== DATA SHOWN
-- ==== Sys2Proof/Laws/PerInstr.lean ====
section
/-! SUPPORT. Statements about every command as syntax, one lemma per constructor. Family `EncodeLegal`: the word the encoder
writes passes the decoder's test of its row (spec/30_encoding.md R92 step 2, R100): it agrees with `match` under `mask`. -/

namespace Sys2Proof.Laws.EncodeLegal

open Sys2Proof

/-- The word of a command is a legal encoding of its row. -/
def Statement (i : Instr) : Prop := encode i &&& i.op.format.mask = i.op.matchWord

/-- A word packed from fields of which those the format does not use are zero agrees with `match` under `mask`. -/
theorem pack_legal (o : Op) (rf or io ps : Bool) (poly init xorout : U16)
    (h : ∀ j, j < 64 → (o.format.mask.getLsbD j && !(decide (j < 8))) = true →
      (CmdWord.pack o.code rf or io ps poly init xorout).getLsbD j = false)
    (hm : ∀ j, j < 8 → o.format.mask.getLsbD j = true) :
    CmdWord.pack o.code rf or io ps poly init xorout &&& o.format.mask = o.matchWord := by
  apply CmdWord.ext_bits
  intro j hj
  rw [BitVec.getLsbD_and, Op.matchWord, BitVec.getLsbD_setWidth]
  by_cases h8 : j < 8
  · have hop : (CmdWord.op (CmdWord.pack o.code rf or io ps poly init xorout)).getLsbD j = o.code.getLsbD j := by
      rw [pack_op]
    rw [CmdWord.op, BitVec.getLsbD_extractLsb'] at hop
    simp only [h8, decide_true, Bool.true_and, Nat.zero_add] at hop
    rw [hm j h8, hop, Bool.and_true, decide_eq_true hj, Bool.true_and]
  · have hge : o.code.getLsbD j = false := BitVec.getLsbD_of_ge _ _ (by omega)
    rw [hge]
    cases hk : o.format.mask.getLsbD j
    · simp
    · rw [h j hj (by simp [hk, h8])]
      simp

/-- The word of a preset is legal: its mask leaves `IO` and `INIT` free, and `PS` where it may be one. -/
theorem preset_legal (o : Op) (init : Option U16) (ps : Bool)
    (h : ∀ j, j < 64 → (o.format.mask.getLsbD j = true → ¬ j = 10 ∧ ¬ (32 ≤ j ∧ j < 48) ∧ ¬ (ps = true ∧ j = 11)) ∧
      (j < 8 → o.format.mask.getLsbD j = true)) :
    CmdWord.packPreset o init ps &&& o.format.mask = o.matchWord := by
  refine pack_legal o _ _ _ _ _ _ _ (fun j hj hk => ?_) (fun j hj => (h j (by omega)).2 hj)
  simp only [Bool.and_eq_true, Bool.not_eq_true', decide_eq_false_iff_not] at hk
  obtain ⟨h1, h2, h3⟩ := (h j hj).1 hk.1
  have hop : o.code.getLsbD j = false := BitVec.getLsbD_of_ge _ _ (by omega)
  have hin : (decide (32 ≤ j) && (init.getD 0#16).getLsbD (j - 32)) = false := by
    by_cases h4 : 32 ≤ j
    · rw [BitVec.getLsbD_of_ge _ _ (by omega), Bool.and_false]
    · simp [h4]
  have hps : (ps && decide (j = 11)) = false := by
    cases ps
    · rfl
    · simpa using h3
  rw [getLsbD_pack _ _ _ _ _ _ _ _ _ hj, hop, hin, hps]
  simp [h1]

theorem reflect16 (x : U16) : Statement (.reflect16 x) := by
  refine pack_legal .reflect16 _ _ _ _ _ _ _ (fun j hj => ?_) (by decide)
  rw [getLsbD_pack _ _ _ _ _ _ _ _ _ hj]
  interval_cases j <;> simp [Op.format, Format.mask, Op.code, BitVec.getLsbD_of_ge]

theorem table16 (p : U16) : Statement (.table16 p) := by
  refine pack_legal .table16 _ _ _ _ _ _ _ (fun j hj => ?_) (by decide)
  rw [getLsbD_pack _ _ _ _ _ _ _ _ _ hj]
  interval_cases j <;> simp [Op.format, Format.mask, Op.code, BitVec.getLsbD_of_ge]

theorem crctbl (o : Orientation) (init : U16) (data : List Byte) : Statement (.crctbl o init data) := by
  refine pack_legal .crctbl _ _ _ _ _ _ _ (fun j hj => ?_) (by decide)
  rw [getLsbD_pack _ _ _ _ _ _ _ _ _ hj]
  interval_cases j <;> simp [Op.format, Format.mask, Op.code, BitVec.getLsbD_of_ge]

theorem hacker16 (p init x : U16) (r : Bool) (data : List Byte) : Statement (.hacker16 p init x r data) := by
  refine pack_legal .hacker16 _ _ _ _ _ _ _ (fun j hj => ?_) (by decide)
  rw [getLsbD_pack _ _ _ _ _ _ _ _ _ hj]
  interval_cases j <;> simp [Op.format, Format.mask, Op.code, BitVec.getLsbD_of_ge]

theorem modbus (init : Option U16) (data : List Byte) : Statement (.modbus init data) :=
  preset_legal .modbus init false (by decide)

theorem usb16 (init : Option U16) (data : List Byte) : Statement (.usb16 init data) :=
  preset_legal .usb16 init false (by decide)

theorem ibm (init : Option U16) (alt : Bool) (data : List Byte) : Statement (.ibm init alt data) :=
  preset_legal .ibm init alt (by cases alt <;> decide)

theorem xmodem (init : Option U16) (data : List Byte) : Statement (.xmodem init data) :=
  preset_legal .xmodem init false (by decide)

theorem ccittFalse (init : Option U16) (data : List Byte) : Statement (.ccittFalse init data) :=
  preset_legal .ccittFalse init false (by decide)

theorem kermit (init : Option U16) (data : List Byte) : Statement (.kermit init data) :=
  preset_legal .kermit init false (by decide)

theorem mcrf4xx (init : Option U16) (data : List Byte) : Statement (.mcrf4xx init data) :=
  preset_legal .mcrf4xx init false (by decide)

theorem x25 (init : Option U16) (data : List Byte) : Statement (.x25 init data) :=
  preset_legal .x25 init false (by decide)

theorem sick (init : Option U16) (data : List Byte) : Statement (.sick init data) :=
  preset_legal .sick init false (by decide)

theorem dnp (init : Option U16) (data : List Byte) : Statement (.dnp init data) :=
  preset_legal .dnp init false (by decide)

theorem maxim16 (init : Option U16) (data : List Byte) : Statement (.maxim16 init data) :=
  preset_legal .maxim16 init false (by decide)

theorem dect (init : Option U16) (data : List Byte) : Statement (.dect init data) :=
  preset_legal .dect init false (by decide)

theorem inet (data : List Byte) : Statement (.inet data) := by
  refine pack_legal .inet _ _ _ _ _ _ _ (fun j hj => ?_) (by decide)
  rw [getLsbD_pack _ _ _ _ _ _ _ _ _ hj]
  interval_cases j <;> simp [Op.format, Format.mask, Op.code, BitVec.getLsbD_of_ge]

theorem fletcher16 (data : List Byte) : Statement (.fletcher16 data) := by
  refine pack_legal .fletcher16 _ _ _ _ _ _ _ (fun j hj => ?_) (by decide)
  rw [getLsbD_pack _ _ _ _ _ _ _ _ _ hj]
  interval_cases j <;> simp [Op.format, Format.mask, Op.code, BitVec.getLsbD_of_ge]

end Sys2Proof.Laws.EncodeLegal
end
====
REQUIREMENT: Output the data exactly, from the first line through the line that holds "A word packed", so that no later line appears.

WRITTEN SOLUTION:
-- ==== Sys2Proof/Laws/PerInstr.lean ====
section
/-! SUPPORT. Statements about every command as syntax, one lemma per constructor. Family `EncodeLegal`: the word the encoder
writes passes the decoder's test of its row (spec/30_encoding.md R92 step 2, R100): it agrees with `match` under `mask`. -/

namespace Sys2Proof.Laws.EncodeLegal

open Sys2Proof

/-- The word of a command is a legal encoding of its row. -/
def Statement (i : Instr) : Prop := encode i &&& i.op.format.mask = i.op.matchWord

/-- A word packed from fields of which those the format does not use are zero agrees with `match` under `mask`. -/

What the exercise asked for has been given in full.